Сама же Топьская, побелевшими пальцами продолжала сжимать непонятно откуда взявшееся у нее в кармане письмо, запечатанное черным сургучом с изображением дракона, где на удивительно белой бумаге помимо единственной строчки, гласившей: «Пора сделать перерыв. Подольше», — присутствовала еще и картинка, на которой очень четко, в невероятно живых цветах, мастерской рукой, по-видимому выдающегося живописца, способного передать всё с ошеломляющей четкостью, был запечатлен довольно замысловатый сюжетец. А представлял он из себя троицу, как видно, очень близких знакомых, что с довольными рожами, голышом и в обнимку развалились на всклокоченной постели. И были это: Топьская и Борода, а между ними здоровенный орангутанг.
Бум!
Наконец позволила себе грохнуться в обморок председательствующая, когда зал наконец опустел.
* * *
Отключив режим невидимости мантии-невидимки, от чего в этом своем балахоне став словно владыка ситхов, я едва удержался чтоб не шарахнуть пару раз молниями, когда с помощью Вжуха делал селфи в вычурных и максимально пафосных позах, но всё же опомнился, и бурча себе под нос что-то о том, как недоволен тем, насколько же коряво этот Котэ перевел мой идеальный стих с его изящными и остороумными рифмами, я направился к бесчувственному телу розоволоски.
Язык истинных магов для этой мистификации я избрал с целью оказания большего эффекта на местных, привыкших преклоняться и благоговеть перед всем прамирянским. Ну и был уверен в том, что мои письмена легко переведут и поймут смысл изложенного. Хотя, признаться, всё же перестарался, выбрав какой-то, судя по всему, технический диалект, раз признанный филолог Польская не осилила мою изящную поэзию. Мда.

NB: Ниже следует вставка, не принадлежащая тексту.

/-- A step and a micro-step that keep the key, and one that loads it. -/
theorem test_witness_OnlyLdkeyAndResetWriteTheKey : (∃ t, step State.reset = .next t) ∧
    (offered 0x20000000000000007#66).hasRoom = true ∧
    (∃ t, step (offered 0x20000000000000007#66) = .next t ∧ t.arch = (some 7#64, true)) ∧
    microStep State.reset = State.reset ∧
    (∃ r t, ({ keyed 7#64 with rsps := [.eIllop] } : State).takeResponse = some (r, t)) :=
  ⟨⟨_, rfl⟩, rfl, ⟨_, rfl, rfl⟩, rfl, _, _, rfl⟩

theorem test_witness_StepKeepsInv : State.reset.Inv ∧ (offered 5#66).Inv ∧
    (∃ t, step (offered 5#66) = .next t) ∧ (inFlight 0#1 16).Inv ∧ (∃ t, step (inFlight 0#1 16) = .next t) :=
  ⟨by decide, by decide, ⟨_, rfl⟩, by decide +kernel, _, rfl⟩

theorem test_witness_MicroStepsAndHostMovesKeepInv : (inFlight 0#1 0).Inv ∧ (inFlight 1#1 16).Inv ∧
    ({ keyed 7#64 with rsps := [.eIllop], recorded := some .eIllop } : State).Inv ∧
    (∃ r t, ({ keyed 7#64 with rsps := [.eIllop], recorded := some .eIllop } : State).takeResponse = some (r, t)) :=
  ⟨by decide +kernel, by decide +kernel, by decide, _, _, rfl⟩

/-- Two engines that reset makes equal: one with a block in flight, an offered word and an untaken response. -/
theorem test_witness_ResetDropsTheCommandInFlight :
    (inFlight 0#1 3).free = State.reset.free ∧ (inFlight 0#1 3).recorded = State.reset.recorded ∧
    (inFlight 0#1 3).busy = true ∧ (inFlight 0#1 3).key ≠ State.reset.key := by decide +kernel

theorem test_witness_FirstFaultIsKept :
    (∃ t, step { offered 5#66 with recorded := some .eIllop } = .next t) ∧
    (∃ r u, ({ keyed 7#64 with rsps := [.eIllop], recorded := some .eIllop } : State).takeResponse = some (r, u)) ∧
    (keyed 7#64).NoFault ∧
    (∃ t, exec (.reserved3 0#64) (keyed 7#64) = .next t ∧ ¬ t.NoFault) ∧
    (∃ t, exec (.ldkey 0#64) (keyed 7#64) = .next t ∧ t.NoFault) :=
  ⟨⟨_, rfl⟩, ⟨_, _, rfl⟩, rfl, ⟨_, rfl, by decide⟩, _, rfl, rfl⟩

theorem test_witness_ParityBitsNeverShow :
    (offered 5#66).SameUpToParity { offered 5#66 with key := some 0x123456789ABCDEF0#64 } ∧
    (∃ t, step (offered 5#66) = .next t) ∧
    (∃ t, step { offered 5#66 with key := some 0x123456789ABCDEF0#64 } = .next t) :=
  ⟨by decide, ⟨_, rfl⟩, _, rfl⟩

/-- Clause 1: `ENC` and `DEC` accepted with a key loaded. Clause 4: `ENC` accepted without one, and an `LDKEY`. -/
theorem test_witness_StepIsStartSixteenRoundsFinish_accept :
    (offered 0x00123456789ABCDEF#66).busy = false ∧
    (offered 0x00123456789ABCDEF#66).accept = some (0x00123456789ABCDEF#66, keyed 0x133457799BBCDFF1#64) ∧
    (keyed 0x133457799BBCDFF1#64).keyv = true ∧
    decode 0x00123456789ABCDEF#66 = .enc 0x0123456789ABCDEF#64 ∧
    (offered 0x185E813540F0AB405#66).accept = some (0x185E813540F0AB405#66, keyed 0x133457799BBCDFF1#64) ∧
    decode 0x185E813540F0AB405#66 = .dec 0x85E813540F0AB405#64 ∧
    (State.reset.offer 5#66).accept = some (5#66, State.reset) ∧ State.reset.keyv = false ∧
    decode 0x20000000000000007#66 = .ldkey 7#64 := by decide

/-- A block in flight after `n` rounds keeps the halves of the key schedule: the two ends of the count. -/
theorem test_inFlight_track : (inFlight 0#1 0).KeyHalvesTrack ∧ (inFlight 0#1 15).KeyHalvesTrack ∧
    (inFlight 1#1 0).KeyHalvesTrack ∧ (inFlight 1#1 15).KeyHalvesTrack := by
  unfold State.KeyHalvesTrack
  decide +kernel

/-- Clauses 2, 3 and 5: a block in flight before its first, before its last and after its last round. -/
theorem test_witness_StepIsStartSixteenRoundsFinish_inFlight :
    (inFlight 0#1 0).work.rc.toNat = (0 : Fin 16).val ∧ (inFlight 0#1 15).work.rc.toNat = (15 : Fin 16).val ∧
    (inFlight 1#1 15).work.rc.toNat = (15 : Fin 16).val ∧ (inFlight 0#1 16).work.rc = 16#5 ∧
    (inFlight 1#1 16).busy = true ∧ (inFlight 1#1 16).work.rc.toNat ≤ 16 := by decide +kernel

theorem test_witness_MicroStepKeepsKeyHalves : (inFlight 0#1 0).Inv ∧ (inFlight 1#1 15).Inv ∧
    (inFlight 0#1 0).KeyHalvesTrack ∧ (inFlight 1#1 15).KeyHalvesTrack :=
  ⟨by decide +kernel, by decide +kernel, test_inFlight_track.1, test_inFlight_track.2.2.2⟩

/-- An engine with the stored copy, after reset and with a key loaded. -/
theorem test_witness_StoredSubkeysCannotBeObserved : Cached.reset.core.KeyHeld ∧ Cached.reset.Coherent ∧
    (⟨keyed 7#64, some (schedule 7#64)⟩ : Cached).core.KeyHeld ∧
    (⟨keyed 7#64, some (schedule 7#64)⟩ : Cached).Coherent :=
  ⟨rfl, fun h => absurd h (by decide), rfl, fun _ => rfl⟩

Хорошо еще хоть, что этот старый сморчок у них нашелся. Гад такой, так испоганить мой шедевр. У меня ж у самого едва кровь из ушей не пошла. Правда суть он всё же верно передал.
Откуда я знаю этот язык? Так тут как раз не сложно. Благодаря специальной программке нейросети, ну слегка доработанной конечно, после «поглощения» множества томов в оригинале и их переводов, как можно понять в результате «сканирования» библиотеки, я скомпоновал словари. Пожалуй, они у меня сейчас наиболее полные в империи. Но это не точно. Ну а дальше дело техники.
Когда, после подготовки всего необходимого, забрался в башню, а там как раз уборка шла, то обнаружил во Взоре странные плетения сбоку письменного стола Бороды, ведущие к не вскрытому тайнику. Плетения повредил, что, к слову, вполне по силам моим усикам, а вскрыв почему-то пустой тайничок, закинул туда заранее подготовленный антуражный реквизит с парой сотен Сребрых. Я сейчас довольно состоятелен, поэтому даже не поморщившись.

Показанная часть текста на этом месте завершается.